バルトはローズの乗る馬の上に着地すると、実をローズに渡す。

「さぁ食べろ!」

「いやいや!駄目だよバルト、この実は国の物だからね」

ローズは実をロイ王子に渡そうとすると…

「俺は魔物だ、その俺が取ったものが国に関係あると思うのか?」

「た、確かに…」

ロイが伸ばした手を止めると…

「なぁバルト、提案があるんだ…上には実がいくつあった?」

「後二つだ、だが他の魔物達も狙っているかもな…早くしないと無くなるぞ」

「ならその二つを君が取ってきてくれないか?そしたらその一つは君の好きにしていい」

「ロイ王子!いいのですか?」

兵士達がロイの発言にザワつくと

「いいも何もバルトにこの国の法を守る義務はないからなぁ…それなら一つ渡して残りの二つを確実に確保する方がいいだろ」

「そうだな…今から登れる兵士を待って…それから登る…かなり時間がかかりそうだ」

カイルがロイの提案に頷くと

「どうだ?」

バルトに聞くと…

「いいだろう、その代わりこれはローズに食べさせる」

「ああ、それは俺達も望む事だ…」

ロイは呟いた。

バルトは早速と登ろうとすると…

「おい!バルト二つ同時に持って来れるのか?」

どう見てもバルトが咥える以外に持って来れそうにない。

「無理に決まってるだろ、一個取ったら戻ってくる」

「なら俺が途中まで行こう!前に登ったから大体はわかる」

カイルは身につけていた剣や鎧を外して身軽になると木に手をかけた。

「お前を待つ気はないからな」

バルトはひょいひょいとあっという間に上に登っていく。

「では行ってきます」

カイルはロイ達に声をかけてバルトの後を追った!

ローズは心配そうに登る二人を見ていた。

「でも…ロイ様あんな約束しても大丈夫なんですか?」

ローズはバルト達が見えなくなるとロイに問いかけた。

「ん?実の事かい、それなら大丈夫だ。
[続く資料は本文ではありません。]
-- ==== Sys2Proof/Machine/Sharing.lean ====
section
/-!
DEFINITION. The allocator's slot, block assignment, derating and cable cooling (spec/05). Powers inside the allocator
are exact fractions in units of 0.1 mW, that is 1 mV × 0.1 A.
-/

namespace Sys2Proof.Machine

open Sys2Proof

/-- An exact fraction, reduced, with a positive denominator. -/
structure Q where
  num : Int
  den : Nat
deriving DecidableEq, Repr

/-- The reduced fraction `n / d`; 0 for `d = 0`. -/
def Q.mk' (n : Int) (d : Nat) : Q :=
  if d = 0 then ⟨0, 1⟩ else let g := Nat.gcd n.natAbs d; ⟨n / g, d / g⟩

def Q.ofInt (n : Int) : Q := ⟨n, 1⟩
def Q.add (x y : Q) : Q := Q.mk' (x.num * y.den + y.num * x.den) (x.den * y.den)
def Q.sub (x y : Q) : Q := Q.mk' (x.num * y.den - y.num * x.den) (x.den * y.den)
def Q.mul (x y : Q) : Q := Q.mk' (x.num * y.num) (x.den * y.den)
def Q.div (x y : Q) : Q :=
  if y.num = 0 then ⟨0, 1⟩ else if y.num < 0 then Q.mk' (-(x.num * y.den)) (x.den * y.num.natAbs)
  else Q.mk' (x.num * y.den) (x.den * y.num.natAbs)
def Q.lt (x y : Q) : Bool := decide (x.num * y.den < y.num * x.den)
def Q.le (x y : Q) : Bool := !(Q.lt y x)
def Q.min (x y : Q) : Q := if Q.lt y x then y else x
def Q.floor (x : Q) : Int := x.num / x.den
def Q.sum (l : List Q) : Q := l.foldl Q.add ⟨0, 1⟩

/-- 1 kW and 1 W in the allocator's unit. -/
def kwU : Int := 10000000
def wU : Int := 10000

/-- Split `total` in proportion to the weights, each share rounded down and the rest handed out one by one to the
largest discarded fractions, a tie going to the earlier entry (R95, R115). -/
def shareOut (total : Nat) (w : List Nat) : List Nat :=
  let sum := w.foldl (· + ·) 0
  if sum = 0 then w.map fun _ => 0
  else
    let base := w.map fun x => total * x / sum
    let frac := w.map fun x => total * x % sum
    let rest := total - base.foldl (· + ·) 0
    let rank (i : Nat) : Nat :=
      let fi := nth 0 frac i
      ((idx w.length).filter fun k => fi < nth 0 frac k || (nth 0 frac k == fi && k < i)).length
    (idx w.length).map fun i => nth 0 base i + (if rank i < rest ∧ nth 0 w i ≠ 0 then 1 else 0)

/-- Exchange table 0 entry of output `j` in the front buffer. -/
def State.t0 (s : State) (j : Nat) : VehRow := nth VehRow.rest s.sh.t0 j

/-- Derating factor f of output `j` as a fraction (R130). -/
def State.derateOf (s : State) (j : Nat) : Nat × Nat := nth (1, 1) s.sh.derate j

/-- f is below 1. -/
def State.derated (s : State) (j : Nat) : Bool := decide ((s.derateOf j).1 < (s.derateOf j).2)

/-- Derated cable rating of output `j` in 0.1 A (Table 5.1 bit 0). -/
def State.ratingOf (s : State) (j : Nat) : Int :=
  let r := if s.flag (OUT_STAT_COOL_FAIL j) then s.fld (OUT_IRAT_I_UNCOOLED j) else s.fld (OUT_IRAT_I_COOLED j)
  ((r * 10 * (s.derateOf j).1 / (s.derateOf j).2 : Nat) : Int)

/-- Links whose blocks the output has: named in map 1, in no move that leaves it, not excluded. -/
def State.blocksOf (s : State) (j : Nat) : List Nat :=
  (idx s.nLinks).filter fun n => s.mapOf n == some j && !s.excluded n

/-- A block is leaving its output: a move with another destination has started or will start. -/
def State.leaving (s : State) (n : Nat) : Bool :=
  let m := s.mv n
  (s.mvStep n != 0 && s.mvStep n != 5) || m.start != 0

/-- The front row of link `n` in exchange table 3, from which the allocator takes block states and IAVAIL (spec/01 R18). -/
def State.lrow (s : State) (n : Nat) : LinkRow := nth LinkRow.rest s.sh.t3l n

/-- The block of link `n` is reported usable: its link ALIGNED or ACTIVE and its lane not frozen (R127, R128). -/
def State.seenUsable (s : State) (n : Nat) : Bool :=
  let r := s.lrow n
  (r.lst == 3 || r.lst == 4) && !r.frozen

/-- IAVAIL of link `n` in 25 mA; a block that is not usable counts for nothing (R128). -/
def State.iavailOf (s : State) (n : Nat) : Nat := if s.seenUsable n then (s.lrow n).iavail else 0

/-- Blocks of output `j` whose lanes are reported in K1. -/
def State.runBlocks (s : State) (j : Nat) : List Nat := (s.blocksOf j).filter fun n => (s.lrow n).run

/-- Sum of IAVAIL over the output's block lanes in K1, in 0.1 A (Table 5.1 bit 3). -/
def State.k1Iavail (s : State) (j : Nat) : Int :=
  ((s.runBlocks j).foldl (fun a n => a + (s.lrow n).iavail) 0 / 4 : Nat)

/-- The clamp register of the active allocator for output `j`, in 0.1 A (spec/01 R19). -/
def State.allocClamp (s : State) (j : Nat) : Nat := nth 0 (nth [] s.sh.clampA (s.fld SH_STATUS_ACTIVE)) j

/-- An output takes part: the module runs, and table 0 reports energy transfer (R111). -/
def State.takesPart (s : State) (j : Nat) : Bool := s.running && (s.t0 j).xfer && s.flag (OUT_CFG_EN j)

/-- The terms of Table 5.1 but the grant's, with their bits. -/
def State.limTerms (s : State) (j : Nat) : List (Nat × Int) :=
  [(0, s.ratingOf j), (2, ((s.t0 j).iMax : Int)), (3, s.k1Iavail j), (4, (s.allocClamp j : Int))]

/-- Lowest of a list of terms. -/
def lowest (l : List (Nat × Int)) : Int :=
  match l with
  | [] => 0
  | x :: t => t.foldl (fun a p => min a p.2) x.2

/-- ILIM without the grant term, 0 for an output that takes no part (R110, R111). -/
def State.ilim0 (s : State) (j : Nat) : Int := if s.takesPart j then max 0 (lowest (s.limTerms j)) else 0

/-- Members of bundle `b` in the session for which it is active, while two or more share it, or before that in the first session that
two or more share; one that is reported failed has left it (R114, R116). -/
def State.bndMembers (s : State) (b : Nat) : List Nat :=
  let ms := (idx s.nOuts).filter fun j => bit (s.fld (BND_CFG_MEMBERS b)) j && (s.t0 j).join != 0
    && !(nth SumRow.rest s.sh.t3 j).failed
  let mates (j : Nat) : List Nat := ms.filter fun k => (s.t0 k).join == (s.t0 j).join
  let of := if nth false s.sh.bndActive b then ms.filter (bit (s.fld (BND_STAT_IN_SESSION b))) else ms
  match of.find? fun j => decide (2 ≤ (mates j).length) with
  | none => []
  | some j => mates j

/-- Members in session of bundle `b` while it is active (R114). -/
def State.bndNow (s : State) (b : Nat) : List Nat := if nth false s.sh.bndActive b then s.bndMembers b else []

/-- Voltage limit in 0.1 V and power limit in kW of an output; every member of an active bundle receives the lowest voltage limit
of its members (R110, R115). -/
def State.vlimOwn (s : State) (j : Nat) : Nat := min (s.fld (OUT_CFG_VMAX j) * 10) (s.t0 j).vMax
def State.vlimOf (s : State) (j : Nat) : Nat :=
  match (idx 4).find? fun b => (s.bndNow b).contains j with
  | some b => (s.bndNow b).foldl (fun a k => min a (s.vlimOwn k)) 65535
  | none => s.vlimOwn j
def State.plimOf (s : State) (j : Nat) : Nat := min 3750 (s.t0 j).pMax

/-- A consumer of R117. -/
structure Cons where
  outs : List Nat
  bnd : Option Nat
  cls : Nat
  /-- Planning voltage in mV and wanted current in 0.1 A. -/
  v : Nat
  w : Int
  lim : Int
  dis : Bool
  /-- Target voltage in 0.1 V: the lowest of the members' (spec/06 R153). No rule lets it bound the demand. -/
  vTgt : Nat
  /-- Demand, feed fractions and power. -/
  d : Q
  a0 : Q
  a1 : Q
  p : Q
deriving DecidableEq, Repr

/-- No consumer. -/
def Cons.rest : Cons := ⟨[], none, 0, 0, 0, 0, false, 0, ⟨0, 1⟩, ⟨0, 1⟩, ⟨0, 1⟩, ⟨0, 1⟩⟩
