/-- Block lane `k` is held with its output: the output lane's input is invalid (R98, Table 4.6). -/
def State.outHeld (s : State) (c k : Nat) : Bool :=
  match nth none (s.ce c).map1 k with
  | some t => decide (24 ≤ t) && !s.validOut c (t - 24)
  | none => false

/-- The four hardware masks of a window; K2 is clear for a lane that is held. -/
def State.hwMasks (s : State) (c : Nat) : List Word :=
  let kb := (idx 24).filter fun k => match s.laneLink c k with
    | some n => s.runBlock c k n
    | none => false
  let ko := (idx 4).filter fun l => match s.laneOut c l with
    | some j => s.runOut c l j kb
    | none => false
  let mem (b : Nat) : List Nat := (idx 4).filter fun l => nth none (s.ce c).map2 l == some (28 + b)
  let k0 (i : Nat) : Bool :=
    if i < 24 then (s.laneLink c i).any (fun n => decide (n < s.nLinks))
    else if i < 28 then (s.laneOut c (i - 24)).any (fun j => decide (j < s.nOuts))
    else (s.laneBnd c (i - 28)).isSome
  let k1 (i : Nat) : Bool :=
    if i < 24 then kb.contains i else if i < 28 then ko.contains (i - 24)
    else (mem (i - 28)).any ko.contains
  let k2 (i : Nat) : Bool :=
    if i < 24 then (match s.laneLink c i with
      | some n => (s.bl n).valid && !s.outHeld c i
      | none => false)
    else if i < 28 then (s.laneOut c (i - 24)).isSome && s.validOut c (i - 24)
    else !(mem (i - 28)).isEmpty && (mem (i - 28)).all (s.validOut c)
  let old := s.hwMask c 1
  [maskOf k0, maskOf k1, maskOf k2, maskOf fun i => k1 i && !inMask old i]

/-- Set masks K0 to K3. -/
def State.setHw (s : State) (c : Nat) (ks : List Word) : State :=
  s.updCe c fun e => { e with com := { e.com with k := ks ++ e.com.k.drop 4 } }

/-! ### Input stages (Table 4.3) -/

/-- Fixed exponents of IN0 to IN15. -/
def inExp : Nat → Int
  | 0 => 14 | 1 => 11 | 2 => 11 | 3 => 14 | 4 => 8 | 5 => 14 | 6 => 11 | 7 => 1 | 8 => 14 | 9 => 14 | 10 => 14 | _ => 0

/-- Mantissa of `num / den` at exponent `e` (R81). -/
def conv (e num den : Int) : Int := (satMant (rneDiv (num * 2 ^ (23 - e).toNat) den)).v

/-- Input `i` of block lane `k` with link `n`; a held lane keeps IN0 to IN4 (R98). -/
def State.inBlock (s : State) (n i : Nat) (old : Int) : Int :=
  let l := s.lk n
  let b := s.bl n
  let e := inExp i
  if b.held && decide (i < 5) then old
  else match i with
    | 0 => conv e l.imeas 10000
    | 1 => conv e l.vout 40
    | 2 => conv e l.vdc 40
    | 3 => conv e l.iavail 40
    | 4 => conv e l.temp 1
    | 7 => b.mant
    | 8 => conv e b.lastI 10000
    | _ => 0

/-- Hottest valid connector pin in 0.1 °C (R129). -/
def State.hotPin (s : State) (j : Nat) : Int :=
  match s.ptRole j 0, s.ptRole j 1 with
  | some a, some b => max a b
  | some a, none => a
  | none, some b => b
  | none, none => 0

/-- Sum of IAVAIL over the member blocks of output `j`, in 25 mA. -/
def State.sumIavail (s : State) (j : Nat) : Nat := (s.members j).foldl (fun a n => a + (s.lk n).iavail) 0

/-- Input `i` of output lane `l` with output `j`. -/
def State.inOut (s : State) (c l j i : Nat) (old : Int) : Int :=
  let o := s.ol c l
  let e := inExp i
  let r := nth LimRow.rest s.sh.t2.outs j
  if !s.validOut c l && (i == 0 || i == 1 || i == 4) then old
  else match i with
    | 0 => conv e o.iMa 1000
    | 1 => conv e o.vMv 1000
    | 3 => conv e (s.sumIavail j) 40
    | 4 => conv e (s.hotPin j) 10
    | 5 => conv e o.out genA
    | 6 => conv e r.vlim 10
    | 9 => conv e (min r.ilim (s.clamp j : Int)) 10
    | 10 => conv e r.plim 1
    | _ => 0

/-- Input `i` of bundle lane with bundle `b`. -/
def State.inBnd (s : State) (b i : Nat) : Int :=
  let r := nth LimBnd.rest s.sh.t2.bnds b
  let e := inExp i
  match i with
  | 3 => conv e (r.members.foldl (fun a j => a + s.sumIavail j) 0) 40
  | 5 => conv e r.g 10
  | 9 => conv e r.ilim 10
  | 10 => conv e r.plim 1
  | _ => 0

/-- Input stage `i` in full; lanes of no link, output or bundle, and block lanes in no group, read 0 (R77, R81). -/
def State.inStage (s : State) (c i : Nat) : Stage :=
  let old := nth Stage.zero (s.ce c).inp i
  ⟨inExp i, lanes.map fun k =>
    if k < 24 then (match s.laneLink c k with
      | some n => if (nth none (s.ce c).map1 k).isSome then s.inBlock n i (old.lane k) else 0
      | none => 0)
    else if k < 28 then (match s.laneOut c (k - 24) with
      | some j => s.inOut c (k - 24) j i (old.lane k)
      | none => 0)
    else (match s.laneBnd c (k - 28) with
      | some b => s.inBnd b i
      | none => 0)⟩

/-! ### CE_WINDOW_START -/

/-- What an output lane does in a window beyond its masks: E:0x0312 for one or two invalid CFs, the mark of a third, whether or not the
lane was in K1, the generator; a lane whose pair reads off is failed and frozen no longer (R98, R99). -/
def State.outLaneWork (s : State) (c l j : Nat) (was run : Bool) : State :=
  let o := s.ol c l
  let s := s.iff (!s.pairReads j) fun s => s.updOl c l fun o =>
    { o with failed := false, frozen := false, lost := false, sameRun := if o.frozen then 0 else o.sameRun }
  let s := s.iff (decide (3 ≤ o.invalidRun) && !o.failed && s.pairReads j) fun s =>
    s.updOl c l fun o => { o with lost := true }
  let s := s.iff (decide (1 ≤ o.invalidRun ∧ o.invalidRun ≤ 2) && !o.told312) fun s =>
    (s.updOl c l fun o => { o with told312 := true }).event 0x0312 [c, 24 + l, j]
  s.genStep c l j (run && decide (0 < o.invalidRun)) (run && !was)

/-- CE_WINDOW_START: missing frames, feedback, masks K0 to K3, generators, share weights, input stages; the law begins on
working copies (R81, R88, R93 to R100). A CE that is held runs no law (spec/17 R405). -/
def State.windowStart (s : State) (c : Nat) (fast : List FastSample) : State :=
  let s := s.missFrames c
  let outs := (idx 4).filterMap fun l => (s.laneOut c l).map fun j => (l, j)
  let blks := (idx 24).filterMap fun k => (s.laneLink c k).map fun n => (k, n)
  let s := s.each outs fun s p => s.takeFast c p.1 (nth ⟨false, 0, 0, 0, []⟩ fast p.1)
  let s := s.each blks fun s p => s.judgeBlock c p.1 p.2
  let old := s.hwMask c 1
  let ks := s.hwMasks c
  let k1 := nth 0 ks 1
  let s := s.each outs fun s p => s.outLaneWork c p.1 p.2 (inMask old (24 + p.1)) (inMask k1 (24 + p.1))
  let s := s.each blks fun s p =>
    s.updBl p.2 fun b =>
      { b with
        held := s.lst p.2 == 4 && (!b.valid || s.outHeld c p.1)
        weight := if inMask k1 p.1 then b.weight else 0, mant := if inMask k1 p.1 then b.mant else 0 }
  let s := s.each outs fun s p =>
    let mem := blks.filter fun q => nth none (s.ce c).map1 q.1 == some (24 + p.1) && inMask k1 q.1
    let new := mem.filter fun q => !inMask old q.1
    s.iff (!mem.isEmpty) (·.weights p.2 (mem.map (·.2)) (new.map (·.2)))
  let s := s.setHw c ks
  let s := s.updCe c fun e => { e with inp := (idx 16).map (s.inStage c) }
  let s := s.iff (s.tim.cfIndex == 0) fun s =>
    (s.setReg (R_CE_RUN c) (nth 0 ks 1)).setReg (R_CE_VALID c) (nth 0 ks 2)
  s.iff (s.ceRuns c) fun s => s.updCe c fun e =>
    { e with window := true, work := { e.com with skip := 0, ended := false, cycles := 0 } }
今まで一個も手に入らなかった物が一つでも手に入るならうるさい研究者達も納得するだろう…それにローズの怪我を最優先するように父も言っていた。問題無いよ…ただ…」

「ただ、なんだ」

チャートが凄むと

「い、いや…その食べるなら一応研究者達や国王の前でお願いしたい…どうせなら怪我がどの程度治るか検証もしたいから…」

「そんな事でしたら…」

ローズが了承するとロイはローズに近づいてその手を掴む

「もちろん俺やカイルもそばにいるから変な事はさせないよ」

ロイがローズの手を顔に近づけて行くと…

「ていっ!」

チャートがロイの手を払った!

「お父さん!」

ローズが不敬では無いのかと慌てると

「いえ…が付いていたのでな…悪い虫が…」

ジロリとロイを上から睨みつける。

「はは、まぁ今はローズの怪我を治す方が先だね、続きはまたカイルが降りてきてからかな」

「続きなどない」

チャートが断言する。

ローズはロイに掴まれた手を見つめる…

なんだろ…確かこうやって前にも…

何か大事な事を思い出せそうになっていると…

「ローズ、大丈夫か?」

チャートが話しかけてきた。

「あっ…うん大丈夫」

ローズは今はバルトとカイルが無事に降りてくるのを待つ事に集中した。